Thanks for pointing to this example. It appears to be a file containing "Esther Greek" (ESG) (portions of Esther found in the Greek translation of the Hebrew book of Esther). In my experience, these texts potentially ordered with chapter and verse markup in multiple different ways depending on the audience and church tradition the text is being published for, and how the text is published with or separate from the other parts of Esther. It has always been somewhat difficult to understand how the portions fit together, for me.

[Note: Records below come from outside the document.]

-- ==== Sys2Proof/Certificates/Slice0/Obligations.lean ====
section
/-! DEFINITION. The statements for the provers. Each holds of every state that meets its premises; what a premise asks is the
condition under which the spec has the instruction execute normally. -/

section

open Sys2Proof Sys2Proof.Machine

/-! ### Decoding, and one step -/

/-- Decoding is right on words of the spec's own examples and encoding tables: R272 to R274, and the Word columns of 16, 17,
18, 19 and 20. -/
def Obligations.DecodesExampleWords : Prop :=
  decodeTableWord 32 0x00000000 = some (.nop (.v 0) (.v 0) (.v 0)) ∧
  decodeTableWord 32 0x01000003 = some (.bra 3) ∧
  decodeTableWord 32 0x03850006 = some (.brz (.s 5) 6) ∧
  decodeTableWord 32 0x0481FFFE = some (.brnz (.s 1) 0xFFFE) ∧
  decodeTableWord 32 0x0A00BF00 = some (.bri (.v 0) (.s 63) (.v 0)) ∧
  decodeTableWord 32 0x10838182 = some (.sadd (.s 3) (.s 1) (.s 2)) ∧
  decodeTableWord 32 0x1E81FFFF = some (.saddi (.s 1) 0xFFFF) ∧
  decodeTableWord 64 0x000000643E03C9C9 = some (.li32 (.v 3) .zr .zr 0x64) ∧
  decodeTableWord 32 0x2001CA03 = some (.add (.v 1) .lid (.v 3)) ∧
  decodeTableWord 32 0x39E1CA02 = some (.cmpLt (.p 1) .lid (.v 2)) ∧
  decodeTableWord 32 0x8C0184CA = some (.stx (.v 1) (.s 4) .lid) ∧
  decodeTableWord 32 0x90848000 = some (.ldn (.s 4) (.s 0) 0) ∧
  decodeTableWord 32 0xE4000000 = some (.endTeam (.v 0) (.v 0) (.v 0)) ∧
  decodeTableWord 32 0xD0000000 = some (.unassignedOpcode 0xD0000000)

/-- Every word has one meaning: what a list of words decodes to is well-formed, its own words are those decoded, and the words
after them are left (15 R288, R291; the other direction is the family RoundTrip). -/
def Obligations.DecodingIsExact : Prop :=
  ∀ (w lit : W32) (rest : List W32), ∃ i rest', decode (w :: lit :: rest) = .ok (i, rest') ∧ i.wellFormed = true ∧
    encode i ++ rest' = w :: lit :: rest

As USFM did emerge and grew out of some of the practices developed in the Paratext application, there was a need for markup which could identify the chapters and verses to actually display in a published text, even though Paratext expected a sequential order of chapter and verse markers. Different projects have atempted to describe the structure of ESG within this Paratext constraint using \cp and \vp. \ca and \va are normally used for showing multiple (an alternate) versififcation schemes.

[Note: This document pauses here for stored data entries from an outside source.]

-- ==== Sys2Proof/Laws/Cells.lean ====
section
/-! SUPPORT. The laws of a table of `Cells`: what is read after a write, and the canonical form. -/

namespace Sys2Proof.Machine

variable {α : Type} [DecidableEq α] (d : α)

omit [DecidableEq α] in
theorem cget_dropWhile_self (m : Cells α) (k : Nat) : cget d (m.dropWhile (fun e => decide (e.1 ≤ k))) k = d := by
  induction m with
  | nil => rfl
  | cons e r ih =>
    obtain ⟨a, w⟩ := e
    by_cases h : a ≤ k
    · simpa [List.dropWhile, h] using ih
    · have h1 : a ≠ k := by omega
      have h2 : k < a := by omega
      simp [List.dropWhile, h, cget, h1, h2]

/-- The key written reads the value written. -/
@[simp] theorem cget_cset_self (m : Cells α) (k : Nat) (v : α) : cget d (cset d m k v) k = v := by
  induction m with
  | nil => by_cases h : v = d <;> simp [cset, cget, h]
  | cons e r ih =>
    obtain ⟨a, w⟩ := e
    by_cases h1 : k < a
    · have h3 : a ≠ k := by omega
      by_cases h : v = d <;> simp [cset, cget, h, h1, h3]
    · by_cases h2 : k = a
      · subst h2
        by_cases h : v = d
        · subst h; simpa [cset] using cget_dropWhile_self v r k
        · simp [cset, cget, h]
      · have h3 : a ≠ k := by omega
        simp [cset, cget, h1, h2, h3, ih]

omit [DecidableEq α] in
theorem cget_dropWhile_gt (m : Cells α) (k j : Nat) (hj : k < j) :
    cget d (m.dropWhile (fun e => decide (e.1 ≤ k))) j = cget d m j := by
  induction m with
  | nil => rfl
  | cons e r ih =>
    obtain ⟨a, w⟩ := e
    by_cases h : a ≤ k
    · have h1 : a ≠ j := by omega
      have h2 : ¬ j < a := by omega
      simpa [List.dropWhile, h, cget, h1, h2] using ih
    · simp [List.dropWhile, h]

omit [DecidableEq α] in
theorem cget_dropWhile_lt (m : Cells α) (k j : Nat) (hj : j < k) :
    cget d (m.dropWhile (fun e => decide (e.1 ≤ k))) j = d := by
  induction m with
  | nil => rfl
  | cons e r ih =>
    obtain ⟨a, w⟩ := e
    by_cases h : a ≤ k
    · simpa [List.dropWhile, h] using ih
    · have h1 : a ≠ j := by omega
      have h2 : j < a := by omega
      simp [List.dropWhile, h, cget, h1, h2]

/-- Every other key reads what it did. -/
@[simp] theorem cget_cset_ne (m : Cells α) (k j : Nat) (v : α) (h : j ≠ k) : cget d (cset d m k v) j = cget d m j := by
  induction m with
  | nil =>
    by_cases hv : v = d
    · simp [cset, hv]
    · have : k ≠ j := fun e => h e.symm
      simp [cset, cget, hv, this]
  | cons e r ih =>
    obtain ⟨a, w⟩ := e
    by_cases h1 : k < a
    · by_cases hv : v = d
      · simp [cset, h1, hv]
      · have h3 : k ≠ j := fun e => h e.symm
        by_cases h4 : j < k
        · have h5 : a ≠ j := by omega
          have h6 : j < a := by omega
          simp [cset, cget, h1, hv, h3, h4, h5, h6]
        · simp [cset, cget, h1, hv, h3, h4]
    · by_cases h2 : k = a
      · subst h2
        have h3 : k ≠ j := fun e => h e.symm
        by_cases hv : v = d
        · subst hv
          rcases Nat.lt_or_gt_of_ne h with h4 | h4
          · simpa [cset, cget, h3, h4] using cget_dropWhile_lt v r k j h4
          · have h5 : ¬ j < k := by omega
            simpa [cset, cget, h3, h5] using cget_dropWhile_gt v r k j h4
        · simp [cset, cget, hv, h3]
      · simp only [cset, cget, h1, h2, if_false]
        by_cases h7 : a = j
        · simp [h7]
        · by_cases h8 : j < a
          · simp [h7, h8]
          · simp [h7, h8, ih]

theorem cget_cset (m : Cells α) (k j : Nat) (v : α) : cget d (cset d m k v) j = if j = k then v else cget d m j := by
  by_cases h : j = k
  · subst h; simp
  · simp [h]

/-- An entry after a write is an old one or the one written, which differs from the default. -/
theorem mem_cset (m : Cells α) (k : Nat) (v : α) (e : Nat × α) (h : e ∈ cset d m k v) : e ∈ m ∨ (e = (k, v) ∧ v ≠ d) := by
  induction m with
  | nil =>
    by_cases hv : v = d
    · simp [cset, hv] at h
    · right; simpa [cset, hv] using h
  | cons x r ih =>
    obtain ⟨a, w⟩ := x
    by_cases h1 : k < a
    · by_cases hv : v = d
      · left; simpa [cset, h1, hv] using h
      · simp only [cset, h1, hv, if_true, if_false, List.mem_cons] at h
        rcases h with h | h
        · exact .inr ⟨h, hv⟩
        · exact .inl (by simpa using h)
    · by_cases h2 : k = a
      · subst h2
        by_cases hv : v = d
        · simp only [cset, h1, hv, if_true, if_false] at h
          exact .inl (List.mem_cons_of_mem _ (List.dropWhile_sublist _ |>.subset h))
        · simp only [cset, h1, hv, if_true, if_false, List.mem_cons] at h
          rcases h with h | h
          · exact .inr ⟨h, hv⟩
          · exact .inl (List.mem_cons_of_mem _ h)
      · simp only [cset, h1, h2, if_false, List.mem_cons] at h
        rcases h with h | h
        · exact .inl (by simp [h])
        · rcases ih h with h | h
          · exact .inl (List.mem_cons_of_mem _ h)
          · exact .inr h

/-- A write keeps the keys strictly rising. -/
theorem cset_sorted (m : Cells α) (k : Nat) (v : α) (h : m.Pairwise (fun a b => a.1 < b.1)) :
    (cset d m k v).Pairwise (fun a b => a.1 < b.1) := by
  induction m with
  | nil => by_cases hv : v = d <;> simp [cset, hv]
  | cons x r ih =>
    obtain ⟨a, w⟩ := x
    have hr := (List.pairwise_cons.1 h).2
    have ha := (List.pairwise_cons.1 h).1
    by_cases h1 : k < a
    · by_cases hv : v = d
      · simpa [cset, h1, hv] using h
      · simp only [cset, h1, hv, if_true, if_false]
        refine List.pairwise_cons.2 ⟨fun e he => ?_, h⟩
        rcases List.mem_cons.1 he with he | he
        · simp [he, h1]
        · have := ha e he; simp at this ⊢; omega
    · by_cases h2 : k = a
      · subst h2
        by_cases hv : v = d
        · simp only [cset, h1, hv, if_true, if_false]
          exact hr.sublist (List.dropWhile_sublist _)
        · simp only [cset, h1, hv, if_true, if_false]
          exact List.pairwise_cons.2 ⟨fun e he => by simpa using ha e he, hr⟩
      · simp only [cset, h1, h2, if_false]
        refine List.pairwise_cons.2 ⟨fun e he => ?_, ih hr⟩
        rcases mem_cset d r k v e he with he | ⟨he, -⟩
        · exact ha e he
        · simp [he]; omega

end Sys2Proof.Machine
end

You referered to a canonical introduction. I think I understand why you have described the text this way. In an English text example (Good News), the current project markup is as follows

\c 1
\cp A
\s Mordecai's Strange Dream
\p
\v 1-3 Mordecai, a Jew who belonged to the tribe of Benjamin, was taken into exile, 
along with King Jehoiachin of Judah...
...
\p
\v 17 But Haman son of Hammedatha, a Bougaean who was respected by the king, 
tried to cause trouble for Mordecai and his people the Jews, because Mordecai had 
been responsible for the death of the two eunuchs.
\cp 1
\s Queen Vashti Defies King Xerxes
\p
\v 18-19 \vp 1-2\vp* These things happened in the time of King Xerxes, who ruled 
127 provinces, all the way from India to Ethiopia,b from his royal throne in Susa, 
Persia's capital city.
\v 20 \vp 3\vp* In the third year of his reign, the king gave a banquet for all his 
advisers
...

The \cp (as a Paragraph type) appears within a sequential chapter section on its own (like \cp 1) -- or immediately after a \c (like \cp A).

As I mentioned, the pratice of marking up ESG is somewhat varied, and challenging. Does this alternative example help shed light on what others do and have done with this?